BEGIN Provided material

-- ==== Sys2Proof/Machine/Core.lean ====
section
/-! DEFINITION. The machine the host runs. -/

/-- The machine: its state, the reasons a step can stop, its step and its reset. -/
def Sys2Proof.core : Host.Core :=
  { State := Sys2Proof.Machine.State, Fault := Sys2Proof.Machine.Fault, Refusal := Sys2Proof.Machine.Refusal,
    step := Sys2Proof.Machine.step, reset := Sys2Proof.Machine.State.reset }
end

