/-- R313, R379 to R387: a node that has stood 65,536 cycles at the head of its priority blocks, not before; the workgroups it asks to leave are of
lower priority, and asked under its bound. A draining workgroup whose time is over is decided again: it is saved or flushed, or runs on. A
workgroup to be saved, once quiet, is saved: its warps keep their registers, queues and guards, and its area is taken, or used again; where the
arena has no room any more, the choice is made again. One to be flushed leaves nothing but its index, which its node places again. A saved
workgroup resumes when its turn comes in the pool, where its cores have room and no workgroup of its node drains on them, with what its lanes
held, and its messages are in their FIFOs again. What a save area holds where is log entry 39; whom a blocking node asks, log entry 40. -/
def Obligations.Preemption : Prop :=
  (∀ (s : State) (k : Nat) (n : Node), mget s.nodes k = some n →
    let due := ∃ c, n.head = some c ∧ c + 65536 ≤ s.cycle
    let m := s.live n
    (due → ∃ t, exec (.nodeBlocking k) s = .next t ∧ (t.node k).blocking = true ∧ { t with nodes := s.nodes, wgs := s.wgs } = s
      ∧ ∀ g, t.wg g ≠ s.wg g → (t.wg g).request = some m.region.pbound
        ∧ ∃ e ∈ s.wgs, e.1 = g ∧ ((s.node e.2.node).forWg e.2).region.prio < m.region.prio)
    ∧ (¬ due → exec (.nodeBlocking k) s = .next s))
  ∧ (∀ (s : State) (g : Nat), (mget s.wgs g).isSome = true →
      let isOver := (s.wg g).status = .draining ∧ (s.node (s.wg g).node).expcyc ≤ s.elapsed g
      (¬ isOver → exec (.drainExpiry g) s = .next s)
      ∧ (isOver → ∀ b, (s.wg g).request = some b → ∃ t, exec (.drainExpiry g) s = .next t ∧ t.warps = s.warps ∧ t.mem = s.mem
          ∧ ((t.wg g).status = .saving ∧ s.saveRoom g = true
            ∨ (t.wg g).status = .flushing ∧ ((s.node (s.wg g).node).restart = true ∨ (s.node (s.wg g).node).kernel.restart = true)
            ∨ (t.wg g).status = .resident ∧ s.saveRoom g = false ∧ (s.node (s.wg g).node).restart = false
              ∧ (s.node (s.wg g).node).kernel.restart = false)))
  ∧ (∀ (s : State) (g page : Nat) (x : Wg), mget s.wgs g = some x → x.pools = [] → x.absent = [] →
      let pages := (s.saveSize g + 4095) / 4096
      let arena := ((s.node x.node).forWg x).region.arenaOf
      (x.status ≠ .saving ∨ s.quiet g = false → exec (.save g page) s = .next s)
      ∧ (x.status = .saving → s.quiet g = true → x.saveArea = none → s.someRun arena true pages = true → s.pagesFree arena true page pages = true →
          ∃ t, exec (.save g page) s = .next t ∧ (t.wg g).status = .saved ∧ (t.wg g).saveArea = some (page, pages)
            ∧ (∀ k w, s.warp k = some w → w.wg = g → w.wants = none → w.claim.count = 0 → (s.warpsOf g).Nodup →
                ∃ v, t.warp k = some v ∧ { v with lanes := w.lanes } = w
                  ∧ ∀ l, (v.lane l).regs = (w.lane l).regs ∧ (v.lane l).queue = (w.lane l).queue ∧ (v.lane l).guards = (w.lane l).guards
                      ∧ (v.lane l).live = (w.lane l).live ∧ (v.lane l).pc = (w.lane l).rested.pc))
      ∧ (∀ a n, x.status = .saving → s.quiet g = true → x.saveArea = some (a, n) → pages ≤ n →
          ∃ t, exec (.save g page) s = .next t ∧ (t.wg g).status = .saved ∧ (t.wg g).saveArea = some (a, n))
      ∧ (x.status = .saving → s.quiet g = true → (∀ a, x.saveArea = some a → a.2 < pages) → s.someRun arena true pages = false →
          exec (.save g page) s = .next (s.choose g)))
  ∧ (∀ (s : State) (g : Nat) (x : Wg), mget s.wgs g = some x → x.pools = [] → (mget s.nodes x.node).isSome = true →
      (x.status ≠ .flushing ∨ s.quiet g = false → exec (.flush g) s = .next s)
      ∧ (x.status = .flushing → s.quiet g = true → ∃ t, exec (.flush g) s = .next t ∧ mget t.wgs g = none ∧ (∀ e ∈ t.warps, e.2.wg ≠ g)
          ∧ x.index ∈ (t.node x.node).flushed ∧ (t.node x.node).status = .pooled))
  ∧ (∀ (s : State) (g : Nat) (x : Wg), mget s.wgs g = some x →
      let turn := s.nextResumed = some g
      (¬ turn → exec (.resumeWorkgroup g) s = .next s)
      ∧ (turn → ∃ k n, (k, n) ∈ s.pool ∧ s.resumes k n g = true ∧ ∀ c ∈ x.cores, s.drained k c.1 = false)
      ∧ (turn → s.poison = [] → (s.warpsOf g).Nodup → ∃ t, exec (.resumeWorkgroup g) s = .next t ∧ (t.wg g).status = .resident ∧ t.placing = some x.node
          ∧ (∀ m ∈ x.messages, (mget x.cores m.1).isSome = true →
              let y : Message := { dst := m.1, src := m.1, region := ((s.node x.node).forWg x).region.rcb, value := m.2.1, poison := m.2.2 }
              y ∈ t.fifo)
          ∧ ∀ k w, s.warp k = some w → w.wg = g → ∃ v, t.warp k = some v ∧ v.claim = w.claim
              ∧ ∀ l n, l < w.lanes.length → l < 32 →
                  (n < (s.node x.node).kernel.named → mgetD (v.lane l).regs n {} = mgetD (w.lane l).regs n {})
                  ∧ (v.lane l).guards = (w.lane l).guards ∧ (v.lane l).pc = (w.lane l).pc ∧ (v.lane l).live = (w.lane l).live
                  ∧ (n < (w.lane l).queue.length → n < 16 → (v.lane l).queue.getD n {} = (w.lane l).queue.getD n {})))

END Provided material

◆ Instructions for the task ◆
Would you output, from the records above, exactly the run of lines that starts at the line containing "let y : Message" and ends at the line containing "l).pc ∧ (v.lane l).live = (w.lane l).live", and only that run?

◆ Reply to the task ◆
              let y : Message := { dst := m.1, src := m.1, region := ((s.node x.node).forWg x).region.rcb, value := m.2.1, poison := m.2.2 }
              y ∈ t.fifo)
          ∧ ∀ k w, s.warp k = some w → w.wg = g → ∃ v, t.warp k = some v ∧ v.claim = w.claim
              ∧ ∀ l n, l < w.lanes.length → l < 32 →
                  (n < (s.node x.node).kernel.named → mgetD (v.lane l).regs n {} = mgetD (w.lane l).regs n {})
                  ∧ (v.lane l).guards = (w.lane l).guards ∧ (v.lane l).pc = (w.lane l).pc ∧ (v.lane l).live = (w.lane l).live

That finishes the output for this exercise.